ACTION ITEM — In the material below, find the line with "the invariant. -/" and the line with "(hm : m.wf)", then output those two lines and every line between them, exactly.

RECORDS SHOWN —
+ + + + + + +

-- ==== Sys2Proof/Word.lean ====
section
/-! DEFINITION. The word types of MOE-BAU, and the fault codes a command can end in. -/

namespace Sys2Proof

/-- A byte of BUF (20_memory.md R55). -/
abbrev Byte := BitVec 8

/-- A byte string, byte 0 first (00_scope.md R16). -/
abbrev Bytes := List Byte

/-- A host register or CSR (00_scope.md R15). -/
abbrev Word32 := BitVec 32

/-- A command word (30_encoding.md R73). -/
abbrev Word64 := BitVec 64

/-- A cipher block read as the integer `be(block)` (00_scope.md R17, R18). A block of 8 bytes uses the
low 64 bits, the others being 0. -/
abbrev Block := BitVec 128

/-- The number of a big register, b0 to b15 (30_encoding.md R74). -/
abbrev Reg := Fin 16

/-- A byte address of the host space (20_memory.md R61). -/
abbrev HostAddr := BitVec 17

/-- The sixteen faults of 60_exceptions.md R177. -/
inductive FaultCode where
  | illegalOpcode
  | reservedField
  | illegalCsr
  | bufBounds
  | regUninit
  | sequence
  | badConfig
  | badNonce
  | length
  | padding
  | authFail
  | cipherFail
  | divZero
  | underflow
  | capacity
  | operandRange
  deriving DecidableEq, Repr

end Sys2Proof
end

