-- ==== Sys2Proof/Machine/BigData.lean ====
section
/-! DEFINITION. The data-movement commands of the BAU (41_biguint_data.md section 2). -/

namespace Sys2Proof.Machine

/-- BLDI (R100). -/
def execBldi (rd : Reg) (imm : Nat) (s : State) : Host.Outcome State Fault Refusal := finish (.ok (s.putReg rd imm))

/-- BLD (R101): big-endian, bounds before capacity. -/
def execBld (r : Reg) (a l : Nat) (s : State) : Host.Outcome State Fault Refusal :=
  finish (if inBounds a l then s.putBounded r (be (s.buf.readBytes a l)) else .raise .bufBounds s)

/-- BST (R102): exactly L bytes, big-endian; no flag. -/
def execBst (r : Reg) (a l : Nat) (s : State) : Host.Outcome State Fault Refusal :=
  finish
    (s.source r fun v =>
      match firstFault [(!inBounds a l, .bufBounds), (decide (2 ^ (8 * l) ≤ v), .operandRange)] with
      | some f => .raise f s
      | none => .ok (s.setBuf (s.buf.writeBytes a (beBytes l v))))

/-- BMOV (R103). -/
def execBmov (rd rs1 : Reg) (s : State) : Host.Outcome State Fault Refusal :=
  finish (s.source rs1 fun v => .ok (s.putReg rd v))

/-- BGETW (R104). -/
def execBgetw (rd rs1 : Reg) (idx : Nat) (s : State) : Host.Outcome State Fault Refusal :=
  finish (s.source rs1 fun v => .ok (s.putReg rd (wordAt v idx)))

/-- BSETW (R105): rs1 is checked before rd. A nonzero word at or beyond MAXW never fits. -/
def execBsetw (rd rs1 : Reg) (idx : Nat) (s : State) : Host.Outcome State Fault Refusal :=
  finish
    (s.source rs1 fun v =>
      s.source rd fun old =>
        if 2 ^ Config.W ≤ v then .raise .operandRange s
        else if v ≠ 0 ∧ Config.MAXW ≤ idx then .raise .capacity s
        else s.putBounded rd (setWordAt old idx v))

end Sys2Proof.Machine
end

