-- ==== Sys2Proof/Machine/Control.lean ====
section
/-! DEFINITION. The control commands NOP and WCSR (40_control.md section 2). -/

namespace Sys2Proof.Machine

/-- NOP (R93). -/
def execNop (s : State) : Host.Outcome State Fault Refusal := finish (.ok s)

/-- The checks of WCSR in order (R94). -/
def wcsrChecks (csr : Nat) (imm : Word32) : List (Bool × FaultCode) :=
  [ (decide (3 < csr), .illegalCsr),
    (csr == 0 && bits imm 31 14 != 0, .reservedField),
    (csr == 1 && bits imm 31 16 != 0, .reservedField) ]

/-- WCSR (R94). -/
def execWcsr (csr : Nat) (imm : Word32) (s : State) : Host.Outcome State Fault Refusal :=
  finish
    (match firstFault (wcsrChecks csr imm) with
      | some f => .raise f s
      | none => .ok (s.writeCsr csr imm))

end Sys2Proof.Machine
end

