/-- A register reads as a value exactly when it is valid and holds it (10_state.md R26). -/
theorem readReg_eq_some (r : Reg) (v : Nat) : s.readReg r = some v ↔ s.regs[r.val] = { valid := true, value := v } := by
  unfold State.readReg State.bigReg
  generalize s.regs[r.val] = x
  rcases x with ⟨_ | _, y⟩ <;> simp

/-- A register does not read exactly when it is invalid (10_state.md R26). -/
theorem readReg_eq_none (r : Reg) : s.readReg r = none ↔ s.regs[r.val].valid = false := by
  unfold State.readReg State.bigReg
  generalize s.regs[r.val] = x
  rcases x with ⟨_ | _, y⟩ <;> simp

end Sys2Proof.Laws
end

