/-! ## The phases of a session -/

/-- A session just started. -/
theorem phaseLegal_start_ready (c : Ctx) : PhaseLegal (PhaseReg.start c .ready false) := by
  simp [PhaseLegal, PhaseReg.start]

theorem phaseLegal_start_failed (c : Ctx) : PhaseLegal (PhaseReg.start c .failed true) := by
  simp [PhaseLegal, PhaseReg.start]

section
variable {p : PhaseReg} (h : PhaseLegal p) (hrunning : p.running = true)
include h hrunning

/-- A running session has no result yet. -/
theorem PhaseLegal.no_result : p.tagOk = false ∧ p.authFail = false ∧ p.cipherFail = false ∧ p.padFail = false := by
  obtain ⟨-, htag, -, -, hflags, -, -⟩ := h
  rw [running_iff] at hrunning
  have hdone : p.ph ≠ .done := by obtain hph | hph := hrunning <;> simp [hph]
  have hfailed : p.ph ≠ .failed := by obtain hph | hph := hrunning <;> simp [hph]
  exact ⟨Bool.eq_false_iff.mpr fun hok => hdone (htag.mp hok).1, hflags hfailed⟩

omit hrunning in
theorem PhaseLegal.aad_auth : p.aadDone = true → p.smode.isAuth = true := by
  obtain ⟨-, -, haad, -⟩ := h
  exact haad

theorem PhaseLegal.absorbed (hauth : p.smode.isAuth = true) : PhaseLegal { p with aadDone := true } := by
  obtain ⟨hidle, htag, -, hrest⟩ := h
  rw [running_iff] at hrunning
  refine ⟨fun hph => ?_, htag, fun _ => hauth, hrest⟩
  obtain hready | hdata := hrunning
  · exact absurd (hready.symm.trans hph) (by decide)
  · exact absurd (hdata.symm.trans hph) (by decide)

theorem PhaseLegal.data : PhaseLegal { p with ph := .data } := by
  obtain ⟨htag, hauth, hcipher, hpad⟩ := h.no_result hrunning
  simpa [PhaseLegal, htag, hauth, hcipher, hpad] using h.aad_auth

theorem PhaseLegal.cipherFailed : PhaseLegal { p with ph := .failed, cipherFail := true } := by
  obtain ⟨htag, hauth, hcipher, hpad⟩ := h.no_result hrunning
  simpa [PhaseLegal, htag, hauth, hpad] using h.aad_auth

theorem PhaseLegal.authFailed (hmode : p.smode.isAuth = true) (hdir : p.sdir = .decrypt) :
    PhaseLegal { p with ph := .failed, authFail := true } := by
  obtain ⟨htag, hauth, hcipher, hpad⟩ := h.no_result hrunning
  simp [PhaseLegal, htag, hcipher, hpad, hmode, hdir]

theorem PhaseLegal.padFailed (hmode : p.smode.isBlock = true) (hdir : p.sdir = .decrypt) :
    PhaseLegal { p with ph := .failed, padFail := true } := by
  obtain ⟨htag, hauth, hcipher, hpad⟩ := h.no_result hrunning
  simpa [PhaseLegal, htag, hauth, hcipher, hmode, hdir] using h.aad_auth

theorem PhaseLegal.tagged (hmode : p.smode.isAuth = true) : PhaseLegal { p with ph := .done, tagOk := true } := by
  obtain ⟨htag, hauth, hcipher, hpad⟩ := h.no_result hrunning
  simp [PhaseLegal, hauth, hcipher, hpad, hmode]

theorem PhaseLegal.ended (hmode : p.smode.isAuth = false) : PhaseLegal { p with ph := .done } := by
  obtain ⟨htag, hauth, hcipher, hpad⟩ := h.no_result hrunning
  have haad := h.aad_auth
  simp only [hmode, Bool.false_eq_true, imp_false, Bool.not_eq_true] at haad
  simp [PhaseLegal, htag, hauth, hcipher, hpad, hmode, haad]

end

/-! ## The context of a session -/

/-- The configuration's legality is decided by the copies of MCFG and, for CCM, by CCM_ALEN (44_mode_session.md R123). -/
theorem configLegal_congr (C : Cipher) {c c' : Ctx} {n n' : Nat} (hmode : c'.mode = c.mode) (hpad : c'.pad = c.pad)
    (hseg : c'.seg = c.seg) (htaglen : c'.taglen = c.taglen) (htagpl : c'.tagpl = c.tagpl)
    (halen : c.mode = .ccm → n' = n) : configLegal C c' n' = configLegal C c n := by
  have hccm : (c.mode == .ccm && decide (65535 < n')) = (c.mode == .ccm && decide (65535 < n)) := by
    cases hcmp : c.mode == .ccm with
    | true => rw [halen (beq_iff_eq.mp hcmp)]
    | false => rfl
  simp only [configLegal, hmode, hpad, hseg, htaglen, htagpl, hccm]

/-- A data command keeps the session legal, as long as its bytes fit CCM's message length. -/
theorem SessionLegal.of_sameSession {C : Cipher} {c c' : Ctx} (h : SessionLegal C c) (hsame : SameSession c c') {n : Nat}
    (hn : c.mode = .ccm → n ≤ c.cmlen) : SessionLegal C { c' with processed := n } := by
  obtain ⟨hconfig, hccm⟩ := h
  refine ⟨?_, fun hmode => ?_⟩
  · rw [← hconfig]
    exact configLegal_congr C hsame.mode hsame.pad hsame.seg hsame.taglen hsame.tagpl fun _ => hsame.calen
  · rw [hsame.mode] at hmode
    obtain ⟨hq, hlow, hhigh, halen, hmlen, -⟩ := hccm hmode
    simp only [hsame.q, hsame.N, hsame.calen, hsame.cmlen]
    exact ⟨hq, hlow, hhigh, halen, hmlen, hn hmode⟩

theorem modeAad_same {C : Cipher} {c c' : Ctx} {x : Bytes} (h : modeAad C c x = some c') : SameSession c c' := by
  unfold modeAad at h
  split at h
  · cases h
    exact ⟨rfl, rfl, rfl, rfl, rfl, rfl, rfl, rfl, rfl, rfl, rfl⟩
  · unfold ccmAad at h
    split at h
    · cases h
      exact SameSession.refl c
    · obtain ⟨_, -, rfl⟩ := Option.map_eq_some_iff.mp h
      exact ⟨rfl, rfl, rfl, rfl, rfl, rfl, rfl, rfl, rfl, rfl, rfl⟩
  · obtain ⟨_, -, rfl⟩ := Option.map_eq_some_iff.mp h
    exact ⟨rfl, rfl, rfl, rfl, rfl, rfl, rfl, rfl, rfl, rfl, rfl⟩
  all_goals nomatch h

/-- What Init leaves of the configuration, and what CCM's Init adds to it (44_mode_session.md R129, 47_mode_ccm.md R154). -/
structure InitKeeps (c c' : Ctx) (n : Bytes) (alen mlen : Nat) : Prop where
  mode : c'.mode = c.mode
  dir : c'.dir = c.dir
  pad : c'.pad = c.pad
  seg : c'.seg = c.seg
  taglen : c'.taglen = c.taglen
  tagpl : c'.tagpl = c.tagpl
  processed : c'.processed = c.processed
  ccm : c.mode = .ccm → c'.q = 15 - n.length ∧ c'.N = n ∧ c'.calen = alen ∧ c'.cmlen = mlen

theorem modeInit_keeps {C : Cipher} {c c' : Ctx} {n : Bytes} {alen mlen : Nat} (h : modeInit C c n alen mlen = some c') :
    InitKeeps c c' n alen mlen := by
  unfold modeInit at h
  split at h
  iterate 6
    · next hmode =>
      cases h
      exact ⟨rfl, rfl, rfl, rfl, rfl, rfl, rfl, fun hccm => by rw [hmode] at hccm; nomatch hccm⟩
  · next hmode =>
    obtain ⟨_, -, hmap⟩ := Option.bind_eq_some_iff.mp h
    obtain ⟨_, -, rfl⟩ := Option.map_eq_some_iff.mp hmap
    exact ⟨rfl, rfl, rfl, rfl, rfl, rfl, rfl, fun hccm => by rw [hmode] at hccm; nomatch hccm⟩
  · obtain ⟨_, -, hmap⟩ := Option.bind_eq_some_iff.mp h
    obtain ⟨_, -, rfl⟩ := Option.map_eq_some_iff.mp hmap
    exact ⟨rfl, rfl, rfl, rfl, rfl, rfl, rfl, fun _ => ⟨rfl, rfl, rfl, rfl⟩⟩
  · next hmode =>
    obtain ⟨_, -, hmap⟩ := Option.bind_eq_some_iff.mp h
    obtain ⟨_, -, rfl⟩ := Option.map_eq_some_iff.mp hmap
    exact ⟨rfl, rfl, rfl, rfl, rfl, rfl, rfl, fun hccm => by rw [hmode] at hccm; nomatch hccm⟩

/-- A configuration that is legal for CCM has a length of AAD that its length field can hold (44_mode_session.md R123). -/
theorem alen_le_of_configLegal {C : Cipher} {c : Ctx} {alen : Nat} (h : configLegal C c alen = true) (hccm : c.mode = .ccm) :
    alen ≤ 65535 := by
  simp only [configLegal, hccm, Bool.and_eq_true, Bool.not_eq_true', beq_self_eq_true, Bool.true_and,
    decide_eq_false_iff_not, Nat.not_lt] at h
  obtain ⟨⟨-, halen⟩, -⟩ := h
  exact halen

/-- MINIT's checks make the session it starts legal. -/
theorem sessionLegal_of_init {C : Cipher} {a l : Nat} {s : State} {c c' : Ctx}
    (hconfig : sessionConfig C s.mcfg s.ccmAlen.toNat = some c) (hpass : firstFault (minitChecks C a l s c) = none)
    (hinit : modeInit C c (s.buf.readBytes a l) s.ccmAlen.toNat s.ccmMlen.toNat = some c') : SessionLegal C c' := by
  obtain ⟨m, p, -, -, hlegal, hc⟩ := sessionConfig_eq_some hconfig
  obtain ⟨hmode, -, hpad, hseg, htaglen, htagpl, hprocessed, hccm⟩ := modeInit_keeps hinit
  refine ⟨?_, fun hmode' => ?_⟩
  · rw [← hlegal]
    exact configLegal_congr C hmode hpad hseg htaglen htagpl fun h => by
      obtain ⟨-, -, halen, -⟩ := hccm h
      exact halen
  · have hmodeCcm : c.mode = .ccm := hmode.symm.trans hmode'
    obtain ⟨hnonce, hlength, -⟩ := (orderedChecks_minit C a l s c).none_iff.mp hpass
    simp only [nonceLegal, hmodeCcm, decide_eq_false_iff_not, not_not] at hnonce
    obtain ⟨hq, hN, halen, hmlen⟩ := hccm hmodeCcm
    have hzero : c.processed = 0 := by rw [hc]; rfl
    rw [length_readBytes] at hq
    rw [hq, hN, halen, hmlen, hprocessed, hzero, length_readBytes]
    exact ⟨by omega, hnonce.1, hnonce.2, alen_le_of_configLegal hlegal hmodeCcm,
      Nat.not_le.mp fun hle => hlength ⟨hmodeCcm, hle⟩, Nat.zero_le _⟩

/-! ## The mode-engine commands -/

/-- A command that leaves BUF, the context, PHASE and OUTLEN legal keeps the invariant. -/
theorem Inv.withSession {s : State} (h : Inv s) {m : Memory} (hm : m.wf) {c : Ctx} {p : PhaseReg} {n : Nat}
    (hn : n ≤ Config.BUF_BYTES) (hphase : PhaseLegal p) (hmode : p.smode = c.mode) (hdir : p.sdir = c.dir)
    (hsession : p.running = true → SessionLegal Config.cipher c) :
    Inv ({ s with buf := m }.withSession c p n) := by
  obtain ⟨hmcfg, htagaddr, -⟩ := h.csrs
  refine ⟨h.regs, h.queue, ⟨hmcfg, htagaddr, ?_⟩, hm, hphase, ⟨hmode, hdir⟩, hsession⟩
  exact (BitVec.toNat_ofNat ..).trans_le ((Nat.mod_le ..).trans hn)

+ + + + + + +

WRITTEN RESPONSE —
/-- A command that leaves BUF, the context, PHASE and OUTLEN legal keeps the invariant. -/
theorem Inv.withSession {s : State} (h : Inv s) {m : Memory} (hm : m.wf) {c : Ctx} {p : PhaseReg} {n : Nat}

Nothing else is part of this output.